BEGIN Input material
/-- `setVolume` clamps to 30 (`46_facade.md` rule R196), the volume in para2; `setMode` issues the opcode of the mode its
argument selects, and nothing for an argument that selects none (rule R208). -/
def Obligations.SetVolumeAndSetMode : Prop :=
  (∀ v : Byte, (FacadeOp.setVolume v).request? = some (0x06, 0x00, BitVec.ofNat 8 (min v.toNat 30))) ∧
  ∀ m : Byte,
    (FacadeOp.setMode m).turns =
      match Config.playModeOf m with
      | none => []
      | some .singlePlay => lineXchg 0x19 Config.facadeFb 0x00 0x00
      | some .continuous => lineXchg 0x11 Config.facadeFb 0x00 0x00
      | some .random => lineXchg 0x18 Config.facadeFb 0x00 0x00
end

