-- ==== Sys2Proof/Laws/Turns.lean ====
section
/-!
SUPPORT. Laws/Turns.lean: everything one step can do, said once.
-/

namespace Sys2Proof.Machine

/-- The state when a frame read ends in `s`. -/
def readEnd (s : State) : State :=
  endFrameRead (replyArm s.rxbuf.b1) (eventClass Config.startup s.rxbuf.b1 s.rxbuf.b4) s

/-- `Moves t s u`: the turn `t`, taken in `s`, may lead to `u`. -/
inductive Moves : Turn → State → State → Prop where
  | pass (t : Turn) (s : State) : Moves t s s
  | read (n : Nat) (s : State) (h : n < regCount) : Moves (.hostRead n) s { s with hostData := s.readReg (regAt n) }
  | cmderr (v : Byte) (s : State) : Moves (.hostWrite 0 v) s (s.raise errCmderr)
  | enc (s : State) (h : s.phase = .idle) : Moves (.hostWrite 0 1) s (encodeArgs s)
  | dec (s : State) (h : s.phase = .idle) : Moves (.hostWrite 0 2) s (decodeStep s)
  | txf (s : State) (h : s.phase = .idle) : Moves (.hostWrite 0 3) s (beginTxf s)
  | rxf (s : State) (h : s.phase = .idle) : Moves (.hostWrite 0 4) s (beginRxf s)
  | drn (s : State) (h : s.phase = .idle) : Moves (.hostWrite 0 5) s (beginDrn s)
  | xchg (s : State) (h : s.phase = .idle) : Moves (.hostWrite 0 6) s (beginXchg s)
  | flush (s : State) (h : s.phase = .idle) : Moves (.hostWrite 0 7) s (beginFlush s)
  | errWrite (v : Byte) (s : State) : Moves (.hostWrite 7 v) s (s.writeErr v)
  | idleWrite (n : Nat) (v : Byte) (s : State) (h : s.phase = .idle) (hn : n < regCount) (hc : n ≠ 0) (he : n ≠ 7) :
      Moves (.hostWrite n v) s (s.writeIdle (regAt n) v)
  | drainDone (s : State) (h : s.phase = .drainTest) (ho : s.op ≠ opXchg) (hq : s.rxq = []) : Moves .seq s (toIdle s)
  | encode (s : State) (h : s.phase = .drainTest) (ho : s.op = opXchg) (hq : s.rxq = []) :
      Moves .seq s (enterTx (encodeArgs s))
  | drainTurn (s : State) (h : s.phase = .drainTest) (hq : s.rxq ≠ []) :
      Moves .seq s (readFrameBegin { s with phase := .drainRx })
  | store (s : State) (b : Byte) (q : List Byte) (h : s.phase = .rx ∨ s.phase = .drainRx) (hq : s.rxq = b :: q)
      (he : (storeByte b q s).readEnds b = false) : Moves .seq s (storeByte b q s)
  | storeLast (s : State) (b : Byte) (q : List Byte) (h : s.phase = .rx ∨ s.phase = .drainRx) (hq : s.rxq = b :: q)
      (he : (storeByte b q s).readEnds b = true) : Moves .seq s (readEnd (storeByte b q s))
  | send (s : State) (h : s.phase = .tx) (hr : s.txReady = true) : Moves .seq s (txStep s)
  | flushed (s : State) (h : s.phase = .flushWait) (hd : s.txDrained = true) : Moves .seq s (toIdle s)
  | arrive (b : Byte) (s : State) (hl : s.level = .byteLevel) :
      Moves (.arrive b) s (arriveInto Config.rxqDepth b 0 s)
  | arriveClear (b v : Byte) (s : State) (hl : s.level = .byteLevel) :
      Moves (.arriveAndErrWrite b v) s (arriveInto Config.rxqDepth b (v.setWidth 3) s)
  | timeout (s : State) (hl : s.level = .byteLevel) (hw : s.waiting = true) :
      Moves .timeout s (readEnd { s with tmo := true })
  | rst (s : State) : Moves .rst s (resetBlock s)
  | clock (rx : Bool) (s : State) (hl : s.level = .lineLevel) :
      Moves (.clk rx) s (countWait (lineTick bitClocks rx s))
  | clockTimeout (rx : Bool) (s : State) (hl : s.level = .lineLevel)
      (hw : (countWait (lineTick bitClocks rx s)).waitExpired timeoutClocks = true) :
      Moves (.clk rx) s (readEnd { clearWait (countWait (lineTick bitClocks rx s)) with tmo := true })

theorem waiting_phase {s : State} (h : s.waiting = true) : (s.phase = .rx ∨ s.phase = .drainRx) ∧ s.rxq = [] := by
  simpa [State.waiting] using h

/-- In a frame read, RxStep stores, stores and ends, or passes. -/
theorem moves_rxStep {s u : State} (hp : s.phase = .rx ∨ s.phase = .drainRx) (h : rxStep s = .next u) :
    Moves .seq s u := by
  unfold rxStep at h
  split at h
  · cases h
    exact .pass _ _
  · rename_i b q hq
    split at h
    · rw [frameReadEnds_eq (storeByte b q s) hp] at h
      cases h
      exact .storeLast _ _ _ hp hq ‹_›
    · cases h
      exact .store _ _ _ hp hq (Bool.eq_false_iff.mpr ‹_›)

/-- Everything the sequencer's micro-step can do. -/
theorem moves_seqStep {s u : State} (h : seqStep s = .next u) : Moves .seq s u := by
  by_cases hs : s.seqEnabled = true
  swap
  · rw [seqStep_disabled _ (Bool.eq_false_iff.mpr hs)] at h
    cases h
    exact .pass _ _
  have hs' := hs
  unfold State.seqEnabled at hs'
  unfold seqStep at h
  rw [if_pos hs] at h
  split at hs' <;> rename_i hp <;> rw [hp] at h
  · cases hs'
  · change drainTestStep s = _ at h
    unfold drainTestStep at h
    split at h
    · rename_i hq
      have hq := List.isEmpty_iff.mp hq
      split at h
      · rw [encodeRequest_eq _ hp ‹_› hq] at h
        cases h
        exact .encode _ hp ‹_› hq
      · cases h
        exact .drainDone _ hp ‹_› hq
    · cases h
      exact .drainTurn _ hp (by simpa using ‹¬s.rxq.isEmpty = true›)
  · exact moves_rxStep (.inr hp) h
  · exact moves_rxStep (.inl hp) h
  · cases h
    exact .send _ hp hs'
  · cases h
    exact .flushed _ hp hs'

/-- Everything a write to CMD can do. -/
theorem moves_writeCommand {s u : State} {v : Byte} (h : writeCommand v s = .next u) : Moves (.hostWrite 0 v) s u := by
  unfold writeCommand at h
  split at h
  · rename_i i hi
    have hd := toOption_ok hi
    unfold decodeCommand at hd
    split at hd
    · rename_i r hr
      have hm := List.mem_of_find?_eq_some hr
      have hv : r.1 = v := by simpa using List.find?_some hr
      cases hd
      subst hv
      by_cases hb : s.phase = .idle
      · simp only [commandRows, List.mem_cons, List.not_mem_nil, or_false] at hm
        rcases hm with rfl | rfl | rfl | rfl | rfl | rfl | rfl <;>
          simp only [exec, execEnc, execDec, execTxf, execRxf, execDrn, execXchg, execFlush, issue_idle _ _ hb] at h <;>
          cases h
        · exact .enc _ hb
        · exact .dec _ hb
        · exact .txf _ hb
        · exact .rxf _ hb
        · exact .drn _ hb
        · exact .xchg _ hb
        · exact .flush _ hb
      · simp only [commandRows, List.mem_cons, List.not_mem_nil, or_false] at hm
        rcases hm with rfl | rfl | rfl | rfl | rfl | rfl | rfl <;>
          simp only [exec, execEnc, execDec, execTxf, execRxf, execDrn, execXchg, execFlush, issue_busy _ _ hb] at h <;>
          cases h <;> exact .cmderr _ _
    · cases hd
  · cases h
    exact .cmderr _ _

/-- Only number 0 is CMD and only number 7 is ERR. -/
theorem regAt_cmd_err : ∀ n, n < regCount → (regAt n = .cmd → n = 0) ∧ (regAt n = .err → n = 7) := by decide

/-- Everything a turn can do. -/
theorem moves_takeTurn {t : Turn} {s u : State} (h : takeTurn t s = .next u) : Moves t s u := by
  cases t with
  | hostRead n =>
    simp only [takeTurn, hostRead] at h
    split at h
    · cases h
      exact .read _ _ ‹_›
    · cases h
  | hostWrite n v =>
    simp only [takeTurn] at h
    by_cases hn : n < regCount
    swap
    · rw [hostWrite_out _ _ _ hn] at h
      cases h
    by_cases hc : n = 0
    · subst hc
      exact moves_writeCommand h
    by_cases he : n = 7
    · subst he
      cases h
      exact .errWrite _ _
    · rw [hostWrite_other _ _ _ hn (fun a => hc ((regAt_cmd_err n hn).1 a))
        (fun a => he ((regAt_cmd_err n hn).2 a))] at h
      cases h
      by_cases hb : s.phase = .idle
      · rw [if_neg (by simp [State.busy, hb])]
        exact .idleWrite _ _ _ hb hn hc he
      · rw [if_pos (by simp [State.busy, hb])]
        exact .pass _ _
  | seq => exact moves_seqStep h
  | arrive b =>
    simp only [takeTurn, linkTurn] at h
    split at h <;> cases h
    · exact .arrive _ _ ‹_›
    · exact .pass _ _
  | arriveAndErrWrite b v =>
    simp only [takeTurn, linkTurn] at h
    split at h <;> cases h
    · exact .arriveClear _ _ _ ‹_›
    · exact .pass _ _
  | timeout =>
    simp only [takeTurn, timerTurn] at h
    split at h
    · rename_i hw
      rw [timeoutStep, frameReadEnds_eq { s with tmo := true } (waiting_phase hw.2).1] at h
      cases h
      exact .timeout _ hw.1 hw.2
    · cases h
      exact .pass _ _
  | rst =>
    cases h
    exact .rst _
  | clk rx =>
    simp only [takeTurn, clockTurn] at h
    split at h
    · simp only [clockStep] at h
      split at h
      · rename_i hl hw
        have hp : (countWait (lineTick bitClocks rx s)).waiting = true := by
          simp only [State.waitExpired, Bool.and_eq_true] at hw
          exact hw.1
        rw [timeoutStep, frameReadEnds_eq { clearWait (countWait (lineTick bitClocks rx s)) with tmo := true }
          (waiting_phase hp).1] at h
        cases h
        exact .clockTimeout _ _ hl hw
      · cases h
        exact .clock _ _ ‹_›
    · cases h
      exact .pass _ _

/-- Everything a step can do: what its turn can do, in the state with that turn spent. -/
theorem moves_step {s u : State} (h : step s = .next u) : Moves s.nextTurn s.turnSpent u := moves_takeTurn h

end Sys2Proof.Machine
end

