/-- `u` has what `s` has in the registers a frame or a decode writes. -/
theorem reports_eq_iff {s u : State} : u.reports = s.reports ↔
    (u.decOpc = s.decOpc ∧ u.decFb = s.decFb ∧ u.decP1 = s.decP1 ∧ u.decP2 = s.decP2 ∧ u.decCkh = s.decCkh ∧
      u.decCkl = s.decCkl ∧ u.dstat = s.dstat) ∧ (u.result = s.result ∧ u.rkind = s.rkind) ∧ u.evlog = s.evlog := by
  simp [State.reports, and_assoc]

/-- What stands on the event port after the turn `t` if its step makes no record: a clock ends the strobe (log entry
20). -/
def strobeAfter (t : Turn) (l : Line) : Option Event :=
  match t with
  | .clk _ => none
  | _ => l.evt

/-- The turn `t` from `s` to `u` ends no drain turn and no reply read, decodes nothing, and is no reset. -/
structure Quiet (t : Turn) (s u : State) : Prop where
  reports : u.reports = s.reports
  strobe : s.level = .lineLevel → u.line.evt = strobeAfter t s.line
  noDrainEnd : s.phase = .drainRx → u.phase ≠ .drainTest

/-- The step from `s` to `u` ends a drain turn: one record, of the decoded fields, is appended. -/
structure DrainTurnEnds (s u : State) : Prop where
  before : s.phase = .drainRx
  after : u.phase = .drainTest
  result : u.result = s.result
  rkind : u.rkind = s.rkind
  emits : ∃ e, u.evlog = s.evlog ++ [e] ∧ e.opc = u.decOpc ∧ e.p2 = u.decP2 ∧ e.dstat = u.dstat ∧
    (s.level = .lineLevel → u.line.evt = some e)

/-- The step from `s` to `u` ends XCHG's reply read. -/
structure ReplyReadEnds (t : Turn) (s u : State) : Prop where
  before : s.phase = .rx
  xchg : s.op = opXchg
  after : u.phase = .idle
  evlog : u.evlog = s.evlog
  strobe : s.level = .lineLevel → u.line.evt = strobeAfter t s.line

/-- What a turn does with the registers a frame writes. -/
inductive Effect (t : Turn) (s u : State) : Prop where
  | quiet (h : Quiet t s u)
  | dec (hp : s.phase = .idle) (ht : t = .hostWrite 0x00 0x02) (hu : u = decodeStep s)
  | drainTurn (h : DrainTurnEnds s u)
  | reply (h : ReplyReadEnds t s u)
  | reset (ht : t = .rst) (hu : u = resetBlock s)

/-- `v` is `s` after the stored byte, the timeout mark or the clock that ends a frame read, before the end's own effect. -/
structure ReadAbout (t : Turn) (s v : State) : Prop where
  phase : v.phase = s.phase
  op : v.op = s.op
  level : v.level = s.level
  reports : v.reports = s.reports
  strobe : s.level = .lineLevel → v.line.evt = strobeAfter t s.line

/-- The end of a frame read: a drain turn's appends a record, XCHG's interprets the reply, RXF's reports nothing. -/
theorem effect_readEnd {t : Turn} {s v : State} (h : ReadAbout t s v) (hp : s.phase = .rx ∨ s.phase = .drainRx) :
    Effect t s (readEnd v) := by
  obtain ⟨-, ⟨hresult, hrkind⟩, hevlog⟩ := reports_eq_iff.mp h.reports
  rcases hp with hp | hp
  · by_cases ho : s.op = opXchg
    · have hend : readEnd v = toIdle (interpretAs _ (decodeStep v)) :=
        endFrameRead_reply _ _ v (h.phase.trans hp) (h.op.trans ho)
      rw [hend]
      exact .reply ⟨hp, ho, rfl, hevlog, h.strobe⟩
    · have hend : readEnd v = toIdle v := endFrameRead_rxf _ _ v (h.phase.trans hp) (h.op ▸ ho)
      rw [hend]
      exact .quiet ⟨h.reports, h.strobe, fun _ => nofun⟩
  · have hend : readEnd v = { classifyAs _ (decodeStep v) with phase := .drainTest } :=
      endFrameRead_drainRx _ _ v (h.phase.trans hp)
    rw [hend]
    refine .drainTurn ⟨hp, rfl, hresult, hrkind, _, by rw [← hevlog]; rfl, rfl, rfl, rfl, fun hl => ?_⟩
    have hv : v.level = .lineLevel := h.level.trans hl
    simp [classifyAs, strobe, hv]

/-- A turn that keeps the reported registers, PHASE and the event port's pins is quiet. -/
theorem quiet_of_kept {t : Turn} {s u : State} (ht : ∀ rx, t ≠ .clk rx) (hr : u.reports = s.reports)
    (hl : u.line.evt = s.line.evt) (hp : s.phase = .drainRx → u.phase ≠ .drainTest) : Quiet t s u := by
  refine ⟨hr, fun _ => ?_, hp⟩
  cases t with
  | clk rx => exact absurd rfl (ht rx)
  | _ => exact hl

/-! The turns that are no clock. -/

/-- Loading the holding register leaves the event port alone. -/
theorem loadHold_evt (lv : Level) (b : Byte) (l : Line) : (loadHold lv b l).evt = l.evt := by
  cases lv <;> rfl

theorem txStep_evt (s : State) : (txStep s).line.evt = s.line.evt := by
  rcases txStep_cases s with ⟨-, h⟩ | ⟨-, h⟩
  · rw [h, leaveTx_frame]
    exact loadHold_evt _ _ _
  · rw [h]
    exact loadHold_evt _ _ _

/-- What a turn that is no clock does with the registers a frame writes. -/
theorem effect_of_moves {t : Turn} {s u : State} (ht : ∀ rx, t ≠ .clk rx) (h : Moves t s u) : Effect t s u := by
  cases h with
  | dec _ hi => exact .dec hi rfl rfl
  | rst => exact .reset rfl rfl
  | clock rx => exact absurd rfl (ht rx)
  | clockTimeout rx => exact absurd rfl (ht rx)
  | storeLast _ _ _ hp => exact effect_readEnd ⟨rfl, rfl, rfl, rfl, fun _ => rfl⟩ hp
  | timeout _ _ hw => exact effect_readEnd ⟨rfl, rfl, rfl, rfl, fun _ => rfl⟩ (waiting_phase hw).1
  | send _ htx =>
    refine .quiet (quiet_of_kept ht ?_ (txStep_evt s) fun hp => by simp [hp] at htx)
    rw [txStep_frame]
    rfl
  | idleWrite _ _ _ hi =>
    rw [writeIdle_frame]
    exact .quiet (quiet_of_kept ht rfl rfl fun hp => by simp [hp] at hi)
  | enc _ h | txf _ h | rxf _ h | drn _ h | xchg _ h | flush _ h | drainDone _ h | encode _ h | drainTurn _ h
  | flushed _ h => exact .quiet (quiet_of_kept ht rfl rfl fun hp => by simp [hp] at h)
  | pass | read | cmderr | errWrite | store | arrive | arriveClear =>
    exact .quiet (quiet_of_kept ht rfl rfl fun hp => by simp [hp])

/-! The clock. -/

/-- A clock ends the strobe. -/
theorem lineTick_evt (bc : Nat) (rx : Bool) (s : State) : (lineTick bc rx s).line.evt = none := by
  rw [lineTick_eq, takeReport_other]

/-- What a clock does at line level: it counts, or the count ends a wait with `Timeout`. -/
theorem clockTurn_cases {rx : Bool} {s u : State} (hl : s.level = .lineLevel) (h : clockTurn rx s = .next u) :
    u = countWait (lineTick bitClocks rx s) ∨
    ((s.phase = .rx ∨ s.phase = .drainRx) ∧
      u = readEnd { clearWait (countWait (lineTick bitClocks rx s)) with tmo := true }) := by
  rw [clockTurn_lineLevel rx s hl, clockStep] at h
  split at h
  · rename_i hexpired
    have hw : (countWait (lineTick bitClocks rx s)).waiting = true := by
      simp only [State.waitExpired, Bool.and_eq_true] at hexpired
      exact hexpired.1
    have hp := (waiting_phase hw).1
    rw [timeoutStep, frameReadEnds_eq { clearWait (countWait (lineTick bitClocks rx s)) with tmo := true } hp] at h
    rw [countWait_phase, lineTick_frame] at hp
    exact .inr ⟨hp, (Host.Outcome.next.inj h).symm⟩
  · exact .inl (Host.Outcome.next.inj h).symm

/-- A clock without a timeout is quiet. -/
theorem quiet_lineTick (bc : Nat) (rx : Bool) (s : State) : Quiet (.clk rx) s (countWait (lineTick bc rx s)) := by
  refine ⟨?_, fun _ => lineTick_evt bc rx s, fun hp => ?_⟩
  · rw [lineTick_frame]
    rfl
  · rw [countWait_phase, lineTick_frame]
    simp [hp]

/-- What any turn does with the registers a frame writes. -/
theorem effect_takeTurn {t : Turn} {s u : State} (h : takeTurn t s = .next u) : Effect t s u := by
  by_cases ht : ∃ rx, t = .clk rx
  swap
  · exact effect_of_moves (not_exists.mp ht) (moves_takeTurn h)
  obtain ⟨rx, rfl⟩ := ht
  change clockTurn rx s = .next u at h
  cases hl : s.level with
  | byteLevel =>
    rw [clockTurn_byteLevel rx s hl] at h
    cases h
    exact .quiet ⟨rfl, fun a => absurd (hl.symm.trans a) nofun, fun hp => by simp [hp]⟩
  | lineLevel =>
    rcases clockTurn_cases hl h with rfl | ⟨hp, rfl⟩
    · exact .quiet (quiet_lineTick bitClocks rx s)
    · refine effect_readEnd ⟨?_, ?_, ?_, ?_, fun _ => lineTick_evt bitClocks rx s⟩ hp <;> rw [lineTick_frame] <;> rfl

/-- A step seen from the state before its turn is taken off the schedule. -/
theorem effect_step {s u : State} (h : step s = .next u) : Effect s.nextTurn s.turnSpent u := effect_takeTurn h

/-! The statements. -/

/-- Settles O45: of the effects a turn can have, only the end of XCHG's reply read and a reset write them. -/
theorem resultWrittenOnlyByExchange : Obligations.ResultWrittenOnlyByExchange := by
  intro s t hstep
  cases effect_step hstep with
  | quiet h =>
    obtain ⟨-, hkept, -⟩ := reports_eq_iff.mp h.reports
    exact .inl (by simpa using hkept)
  | dec _ _ hu => exact .inl (by simp [hu])
  | drainTurn h => exact .inl (by simpa using And.intro h.result h.rkind)
  | reply h =>
    exact .inr (.inl ⟨(turnSpent_phase s).symm.trans h.before, (turnSpent_op s).symm.trans h.xchg, h.after⟩)
  | reset hr _ => exact .inr (.inr hr)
END Input material
Word for word, reproduce the listing above from its start up to and including the line that has "< regCount) (hc". Give only those lines.

#### Result
/-- `setVolume` clamps to 30 (`46_facade.md` rule R196), the volume in para2; `setMode` issues the opcode of the mode its
argument selects, and nothing for an argument that selects none (rule R208). -/
def Obligations.SetVolumeAndSetMode : Prop :=
  (∀ v : Byte, (FacadeOp.setVolume v).request? = some (0x06, 0x00, BitVec.ofNat 8 (min v.toNat 30))) ∧
  ∀ m : Byte,
    (FacadeOp.setMode m).turns =
      match Config.playModeOf m with
      | none => []
      | some .singlePlay => lineXchg 0x19 Config.facadeFb 0x00 0x00
      | some .continuous => lineXchg 0x11 Config.facadeFb 0x00 0x00
      | some .random => lineXchg 0x18 Config.facadeFb 0x00 0x00
end

-- ==== Sys2Proof/Laws/Turns.lean ====
section
/-!
SUPPORT. Laws/Turns.lean: everything one step can do, said once.
-/

namespace Sys2Proof.Machine

/-- The state when a frame read ends in `s`. -/
def readEnd (s : State) : State :=
  endFrameRead (replyArm s.rxbuf.b1) (eventClass Config.startup s.rxbuf.b1 s.rxbuf.b4) s

/-- `Moves t s u`: the turn `t`, taken in `s`, may lead to `u`. -/
inductive Moves : Turn → State → State → Prop where
  | pass (t : Turn) (s : State) : Moves t s s
  | read (n : Nat) (s : State) (h : n < regCount) : Moves (.hostRead n) s { s with hostData := s.readReg (regAt n) }
  | cmderr (v : Byte) (s : State) : Moves (.hostWrite 0 v) s (s.raise errCmderr)
  | enc (s : State) (h : s.phase = .idle) : Moves (.hostWrite 0 1) s (encodeArgs s)
  | dec (s : State) (h : s.phase = .idle) : Moves (.hostWrite 0 2) s (decodeStep s)
  | txf (s : State) (h : s.phase = .idle) : Moves (.hostWrite 0 3) s (beginTxf s)
  | rxf (s : State) (h : s.phase = .idle) : Moves (.hostWrite 0 4) s (beginRxf s)
  | drn (s : State) (h : s.phase = .idle) : Moves (.hostWrite 0 5) s (beginDrn s)
  | xchg (s : State) (h : s.phase = .idle) : Moves (.hostWrite 0 6) s (beginXchg s)
  | flush (s : State) (h : s.phase = .idle) : Moves (.hostWrite 0 7) s (beginFlush s)
  | errWrite (v : Byte) (s : State) : Moves (.hostWrite 7 v) s (s.writeErr v)
  | idleWrite (n : Nat) (v : Byte) (s : State) (h : s.phase = .idle) (hn : n < regCount) (hc : n ≠ 0) (he : n ≠ 7) :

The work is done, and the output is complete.